+++ Records shown
-- ==== Sys2Proof/Decode.lean ====
section
/-! DEFINITION. The part `instruction_decoder` (30_encoding.md R50 to R57), the encoder, and the layout of an opcode
table word as bytes. -/

namespace Sys2Proof

/-! ## The opcodes (R53) -/

/-- LDI, 10000010. -/
abbrev Opcode.ldi : Byte := 0x82
/-- PRN, 01000111. -/
abbrev Opcode.prn : Byte := 0x47
/-- HLT, 00000001. -/
abbrev Opcode.hlt : Byte := 0x01
/-- PUSH, 01000101. -/
abbrev Opcode.push : Byte := 0x45
/-- POP, 01000110. -/
abbrev Opcode.pop : Byte := 0x46
/-- JMP, 01010100. -/
abbrev Opcode.jmp : Byte := 0x54
/-- JEQ, 01010101. -/
abbrev Opcode.jeq : Byte := 0x55
/-- JNE, 01010110. -/
abbrev Opcode.jne : Byte := 0x56
/-- ADD, 10100000. -/
abbrev Opcode.add : Byte := 0xA0
/-- MUL, 10100010. -/
abbrev Opcode.mul : Byte := 0xA2
/-- CMP, 10100111. -/
abbrev Opcode.cmp : Byte := 0xA7

/-! ## Classification (R54, R55) -/

/-- The decoder's thirteen results (R55). -/
inductive InstrClass where
  | ldi | prn | hlt | push | pop | jmp | jeq | jne | add | mul | cmp
  | unknownInstruction | unsupportedAluOperation
deriving DecidableEq, Repr

/-- `is_alu`: bit 5 of the instruction byte, mask 0b00100000 (R54, R55). -/
def isAlu (ir : Byte) : Bool := ir.getLsbD 5

/-- The classification of R54: a fixed-dispatch opcode, else the ALU bit and then the whole byte. -/
def classify (ir : Byte) : InstrClass :=
  if ir = Opcode.ldi then .ldi
  else if ir = Opcode.prn then .prn
  else if ir = Opcode.hlt then .hlt
  else if ir = Opcode.push then .push
  else if ir = Opcode.pop then .pop
  else if ir = Opcode.jmp then .jmp
  else if ir = Opcode.jeq then .jeq
  else if ir = Opcode.jne then .jne
  else if isAlu ir then
    if ir = Opcode.add then .add
    else if ir = Opcode.mul then .mul
    else if ir = Opcode.cmp then .cmp
    else .unsupportedAluOperation
  else .unknownInstruction

/-- `length` (R51, R55): 1, 2 or 3, and none for the two illegal classes. -/
def InstrClass.length : InstrClass → Option Nat
  | .hlt => some 1
  | .prn | .push | .pop | .jmp | .jeq | .jne => some 2
  | .ldi | .add | .mul | .cmp => some 3
  | .unknownInstruction | .unsupportedAluOperation => none

/-- The instruction the three prefetched bytes stand for, or the decode error (R52, R54). The operand bytes are carried,
never examined (R55); bytes the format does not use are dropped (R50). -/
def decode (ir opa opb : Byte) : Except ErrorKind Instr :=
  match classify ir with
  | .ldi => .ok (.ldi opa opb)
  | .prn => .ok (.prn opa)
  | .hlt => .ok .hlt
  | .push => .ok (.push opa)
  | .pop => .ok (.pop opa)
  | .jmp => .ok (.jmp opa)
  | .jeq => .ok (.jeq opa)
  | .jne => .ok (.jne opa)
  | .add => .ok (.add opa opb)
  | .mul => .ok (.mul opa opb)
  | .cmp => .ok (.cmp opa opb)
  | .unknownInstruction => .error .unknownInstruction
  | .unsupportedAluOperation => .error .unsupportedAluOperation

/-- The decoder on the bytes that lie from an address to the top of memory: fewer than three are `OutOfBounds`, before
classification (40_step_loop.md R72). -/
def decodeBytes : List Byte → Except ErrorKind Instr
  | ir :: opa :: opb :: _ => decode ir opa opb
  | _ => .error .outOfBounds

/-! ## Encoding (R50) -/

/-- The instruction byte of an instruction. -/
def Instr.opcode : Instr → Byte
  | .ldi _ _ => Opcode.ldi
  | .prn _ => Opcode.prn
  | .hlt => Opcode.hlt
  | .push _ => Opcode.push
  | .pop _ => Opcode.pop
  | .jmp _ => Opcode.jmp
  | .jeq _ => Opcode.jeq
  | .jne _ => Opcode.jne
  | .add _ _ => Opcode.add
  | .mul _ _ => Opcode.mul
  | .cmp _ _ => Opcode.cmp

/-- The operand bytes of an instruction, in address order. -/
def Instr.operands : Instr → List Byte
  | .ldi reg imm => [reg, imm]
  | .prn reg => [reg]
  | .hlt => []
  | .push reg => [reg]
  | .pop reg => [reg]
  | .jmp reg => [reg]
  | .jeq reg => [reg]
  | .jne reg => [reg]
  | .add regA regB => [regA, regB]
  | .mul regA regB => [regA, regB]
  | .cmp regA regB => [regA, regB]

/-- The bytes of an instruction, opcode at the lowest address (R50, 20_memory.md R34). -/
def encode (i : Instr) : List Byte := i.opcode :: i.operands

/-- Instruction length in bytes (R51). -/
def Instr.length (i : Instr) : Nat := 1 + i.operands.length

/-- The operand byte that names a register (R52). -/
def Reg.code : Reg → Byte
  | .r0 => 0
  | .r1 => 1
  | .r2 => 2
  | .r3 => 3
  | .r4 => 4
  | .r5 => 5
  | .r6 => 6
  | .r7 => 7

/-- The register an operand byte names, all eight bits counted (R52): none for 8 to 255. -/
def Reg.ofByte (b : Byte) : Option Reg :=
  if b = 0 then some .r0
  else if b = 1 then some .r1
  else if b = 2 then some .r2
  else if b = 3 then some .r3
  else if b = 4 then some .r4
  else if b = 5 then some .r5
  else if b = 6 then some .r6
  else if b = 7 then some .r7
  else none

/-! ## Opcode table words -/

/-- Byte `k` of a table word: its bits `8 * k + 7` down to `8 * k`. -/
def byteOfWord (w k : Nat) : Byte := BitVec.ofNat 8 (w / 256 ^ k)

/-- A table word laid out as the hardware stores it: the first byte at the lowest address, every bit above `nbits` zero,
as many bytes as the longest instruction has (R50). -/
def tableBytes (nbits w : Nat) : List Byte :=
  [byteOfWord (w % 2 ^ nbits) 0, byteOfWord (w % 2 ^ nbits) 1, byteOfWord (w % 2 ^ nbits) 2]

/-- What the decoder reads from an opcode table word. -/
def decodeTableWord (nbits w : Nat) : Option Instr :=
  match decodeBytes (tableBytes nbits w) with
  | .ok i => some i
  | .error _ => none

/-! ## Listing text (R60) -/

/-- A register operand as R60 spells it: `R` and its decimal index. -/
def regText (b : Byte) : String := "R" ++ toString b.toNat

/-- An instruction in the spelling of R60. -/
def Instr.text : Instr → String
  | .ldi reg imm => "LDI " ++ regText reg ++ "," ++ toString imm.toNat
  | .prn reg => "PRN " ++ regText reg
  | .hlt => "HLT"
  | .push reg => "PUSH " ++ regText reg
  | .pop reg => "POP " ++ regText reg
  | .jmp reg => "JMP " ++ regText reg
  | .jeq reg => "JEQ " ++ regText reg
  | .jne reg => "JNE " ++ regText reg
  | .add regA regB => "ADD " ++ regText regA ++ "," ++ regText regB
  | .mul regA regB => "MUL " ++ regText regA ++ "," ++ regText regB
  | .cmp regA regB => "CMP " ++ regText regA ++ "," ++ regText regB

end Sys2Proof
end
++++++
**What is required**
Your reply is to repeat, unchanged, the lines above running from the one with "abbrev Opcode.prn : Byte := 0x47" up to and including the one with "abbrev Opcode.add : Byte := 0xA0".

**Response for this exercise**
abbrev Opcode.prn : Byte := 0x47
/-- HLT, 00000001. -/
abbrev Opcode.hlt : Byte := 0x01
/-- PUSH, 01000101. -/
abbrev Opcode.push : Byte := 0x45
/-- POP, 01000110. -/
abbrev Opcode.pop : Byte := 0x46
/-- JMP, 01010100. -/
abbrev Opcode.jmp : Byte := 0x54
/-- JEQ, 01010101. -/
abbrev Opcode.jeq : Byte := 0x55
/-- JNE, 01010110. -/
abbrev Opcode.jne : Byte := 0x56
/-- ADD, 10100000. -/
abbrev Opcode.add : Byte := 0xA0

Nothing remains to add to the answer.